Top of Records for this task
@[simp] theorem Dev.setRead_fld (t q : Nat) (r : FetchRd) : (d.setRead t q r).fld = d.fld := rfl
@[simp] theorem Dev.setRead_code (t q : Nat) (r : FetchRd) : (d.setRead t q r).code = d.code := rfl
@[simp] theorem Dev.setRead_cross (t q : Nat) (r : FetchRd) : (d.setRead t q r).cross = d.cross := rfl
@[simp] theorem Dev.setRead_pow (t q : Nat) (r : FetchRd) : (d.setRead t q r).pow = d.pow := rfl
@[simp] theorem Dev.setRead_xt (t q : Nat) (r : FetchRd) : (d.setRead t q r).xt = d.xt := rfl
@[simp] theorem Dev.setRead_lar (t q : Nat) (r : FetchRd) : (d.setRead t q r).lar = d.lar := rfl
@[simp] theorem Dev.setRead_strm (t q : Nat) (r : FetchRd) : (d.setRead t q r).strm = d.strm := rfl
@[simp] theorem Dev.setRead_flr (t q : Nat) (r : FetchRd) : (d.setRead t q r).flr = d.flr := rfl
@[simp] theorem Dev.setRead_urec (t q : Nat) (r : FetchRd) : (d.setRead t q r).urec = d.urec := rfl
@[simp] theorem Dev.setRead_alert (t q : Nat) (r : FetchRd) : (d.setRead t q r).alert = d.alert := rfl
@[simp] theorem Dev.setRead_out (t q : Nat) (r : FetchRd) : (d.setRead t q r).out = d.out := rfl
@[simp] theorem Dev.setRead_free (t q : Nat) (r : FetchRd) : (d.setRead t q r).free = d.free := rfl
@[simp] theorem Dev.setRead_almCnt (t q : Nat) (r : FetchRd) : (d.setRead t q r).almCnt = d.almCnt := rfl
@[simp] theorem Dev.setRead_alm (t q : Nat) (r : FetchRd) : (d.setRead t q r).alm = d.alm := rfl
@[simp] theorem Dev.setRead_pd (t q : Nat) (r : FetchRd) : (d.setRead t q r).pd = d.pd := rfl
@[simp] theorem Dev.setRead_pack (t q : Nat) (r : FetchRd) : (d.setRead t q r).pack = d.pack := rfl
@[simp] theorem Dev.setRead_rat (t q : Nat) (r : FetchRd) : (d.setRead t q r).rat = d.rat := rfl
@[simp] theorem Dev.setRead_hub (t q : Nat) (r : FetchRd) : (d.setRead t q r).hub = d.hub := rfl
@[simp] theorem Dev.setRead_lhe (t q : Nat) (r : FetchRd) : (d.setRead t q r).lhe = d.lhe := rfl
@[simp] theorem Dev.setRead_tdm (t q : Nat) (r : FetchRd) : (d.setRead t q r).tdm = d.tdm := rfl
@[simp] theorem Dev.setRead_pllOn (t q : Nat) (r : FetchRd) : (d.setRead t q r).pllOn = d.pllOn := rfl
@[simp] theorem Dev.setRead_ecc (t q : Nat) (r : FetchRd) : (d.setRead t q r).ecc = d.ecc := rfl
@[simp] theorem Dev.setRead_hay (t q : Nat) (r : FetchRd) : (d.setRead t q r).hay = d.hay := rfl
@[simp] theorem Dev.setRead_yok (t q : Nat) (r : FetchRd) : (d.setRead t q r).yok = d.yok := rfl
@[simp] theorem Dev.setRead_stw (t q : Nat) (r : FetchRd) : (d.setRead t q r).stw = d.stw := rfl
@[simp] theorem Dev.setRead_flash (t q : Nat) (r : FetchRd) : (d.setRead t q r).flash = d.flash := rfl
@[simp] theorem Dev.setRead_fls (t q : Nat) (r : FetchRd) : (d.setRead t q r).fls = d.fls := rfl
@[simp] theorem Dev.setRead_grn (t q : Nat) (r : FetchRd) : (d.setRead t q r).grn = d.grn := rfl
@[simp] theorem Dev.setRead_fuse (t q : Nat) (r : FetchRd) : (d.setRead t q r).fuse = d.fuse := rfl
@[simp] theorem Dev.setRead_key (t q : Nat) (r : FetchRd) : (d.setRead t q r).key = d.key := rfl
@[simp] theorem Dev.setRead_get (t q : Nat) (r : FetchRd) (g : Fld) : (d.setRead t q r).get g = d.get g := rfl

@[simp] theorem Dev.setFetched_fld (t q : Nat) (l : List Tkt) : (d.setFetched t q l).fld = d.fld := rfl
@[simp] theorem Dev.setFetched_code (t q : Nat) (l : List Tkt) : (d.setFetched t q l).code = d.code := rfl
@[simp] theorem Dev.setFetched_cross (t q : Nat) (l : List Tkt) : (d.setFetched t q l).cross = d.cross := rfl
@[simp] theorem Dev.setFetched_pow (t q : Nat) (l : List Tkt) : (d.setFetched t q l).pow = d.pow := rfl
@[simp] theorem Dev.setFetched_xt (t q : Nat) (l : List Tkt) : (d.setFetched t q l).xt = d.xt := rfl
@[simp] theorem Dev.setFetched_lar (t q : Nat) (l : List Tkt) : (d.setFetched t q l).lar = d.lar := rfl
@[simp] theorem Dev.setFetched_strm (t q : Nat) (l : List Tkt) : (d.setFetched t q l).strm = d.strm := rfl
@[simp] theorem Dev.setFetched_flr (t q : Nat) (l : List Tkt) : (d.setFetched t q l).flr = d.flr := rfl
@[simp] theorem Dev.setFetched_urec (t q : Nat) (l : List Tkt) : (d.setFetched t q l).urec = d.urec := rfl
@[simp] theorem Dev.setFetched_alert (t q : Nat) (l : List Tkt) : (d.setFetched t q l).alert = d.alert := rfl
@[simp] theorem Dev.setFetched_out (t q : Nat) (l : List Tkt) : (d.setFetched t q l).out = d.out := rfl
@[simp] theorem Dev.setFetched_free (t q : Nat) (l : List Tkt) : (d.setFetched t q l).free = d.free := rfl
@[simp] theorem Dev.setFetched_almCnt (t q : Nat) (l : List Tkt) : (d.setFetched t q l).almCnt = d.almCnt := rfl
@[simp] theorem Dev.setFetched_alm (t q : Nat) (l : List Tkt) : (d.setFetched t q l).alm = d.alm := rfl
@[simp] theorem Dev.setFetched_pd (t q : Nat) (l : List Tkt) : (d.setFetched t q l).pd = d.pd := rfl
@[simp] theorem Dev.setFetched_pack (t q : Nat) (l : List Tkt) : (d.setFetched t q l).pack = d.pack := rfl
@[simp] theorem Dev.setFetched_rat (t q : Nat) (l : List Tkt) : (d.setFetched t q l).rat = d.rat := rfl
@[simp] theorem Dev.setFetched_hub (t q : Nat) (l : List Tkt) : (d.setFetched t q l).hub = d.hub := rfl
@[simp] theorem Dev.setFetched_lhe (t q : Nat) (l : List Tkt) : (d.setFetched t q l).lhe = d.lhe := rfl
@[simp] theorem Dev.setFetched_tdm (t q : Nat) (l : List Tkt) : (d.setFetched t q l).tdm = d.tdm := rfl
@[simp] theorem Dev.setFetched_pllOn (t q : Nat) (l : List Tkt) : (d.setFetched t q l).pllOn = d.pllOn := rfl
@[simp] theorem Dev.setFetched_ecc (t q : Nat) (l : List Tkt) : (d.setFetched t q l).ecc = d.ecc := rfl
@[simp] theorem Dev.setFetched_hay (t q : Nat) (l : List Tkt) : (d.setFetched t q l).hay = d.hay := rfl
@[simp] theorem Dev.setFetched_yok (t q : Nat) (l : List Tkt) : (d.setFetched t q l).yok = d.yok := rfl
@[simp] theorem Dev.setFetched_stw (t q : Nat) (l : List Tkt) : (d.setFetched t q l).stw = d.stw := rfl
@[simp] theorem Dev.setFetched_flash (t q : Nat) (l : List Tkt) : (d.setFetched t q l).flash = d.flash := rfl
@[simp] theorem Dev.setFetched_fls (t q : Nat) (l : List Tkt) : (d.setFetched t q l).fls = d.fls := rfl
@[simp] theorem Dev.setFetched_grn (t q : Nat) (l : List Tkt) : (d.setFetched t q l).grn = d.grn := rfl
@[simp] theorem Dev.setFetched_fuse (t q : Nat) (l : List Tkt) : (d.setFetched t q l).fuse = d.fuse := rfl
@[simp] theorem Dev.setFetched_key (t q : Nat) (l : List Tkt) : (d.setFetched t q l).key = d.key := rfl
@[simp] theorem Dev.setFetched_get (t q : Nat) (l : List Tkt) (g : Fld) : (d.setFetched t q l).get g = d.get g := rfl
Bottom of Records for this task
Aim of the exercise: Looking back over the data above, restate word for word the lines that begin at the line with "r).free = d.free := rfl" and end at the line with "r).hub = d.hub := rfl", inclusive.

Answer section:
@[simp] theorem Dev.setRead_free (t q : Nat) (r : FetchRd) : (d.setRead t q r).free = d.free := rfl
@[simp] theorem Dev.setRead_almCnt (t q : Nat) (r : FetchRd) : (d.setRead t q r).almCnt = d.almCnt := rfl
@[simp] theorem Dev.setRead_alm (t q : Nat) (r : FetchRd) : (d.setRead t q r).alm = d.alm := rfl
@[simp] theorem Dev.setRead_pd (t q : Nat) (r : FetchRd) : (d.setRead t q r).pd = d.pd := rfl
@[simp] theorem Dev.setRead_pack (t q : Nat) (r : FetchRd) : (d.setRead t q r).pack = d.pack := rfl
@[simp] theorem Dev.setRead_rat (t q : Nat) (r : FetchRd) : (d.setRead t q r).rat = d.rat := rfl
@[simp] theorem Dev.setRead_hub (t q : Nat) (r : FetchRd) : (d.setRead t q r).hub = d.hub := rfl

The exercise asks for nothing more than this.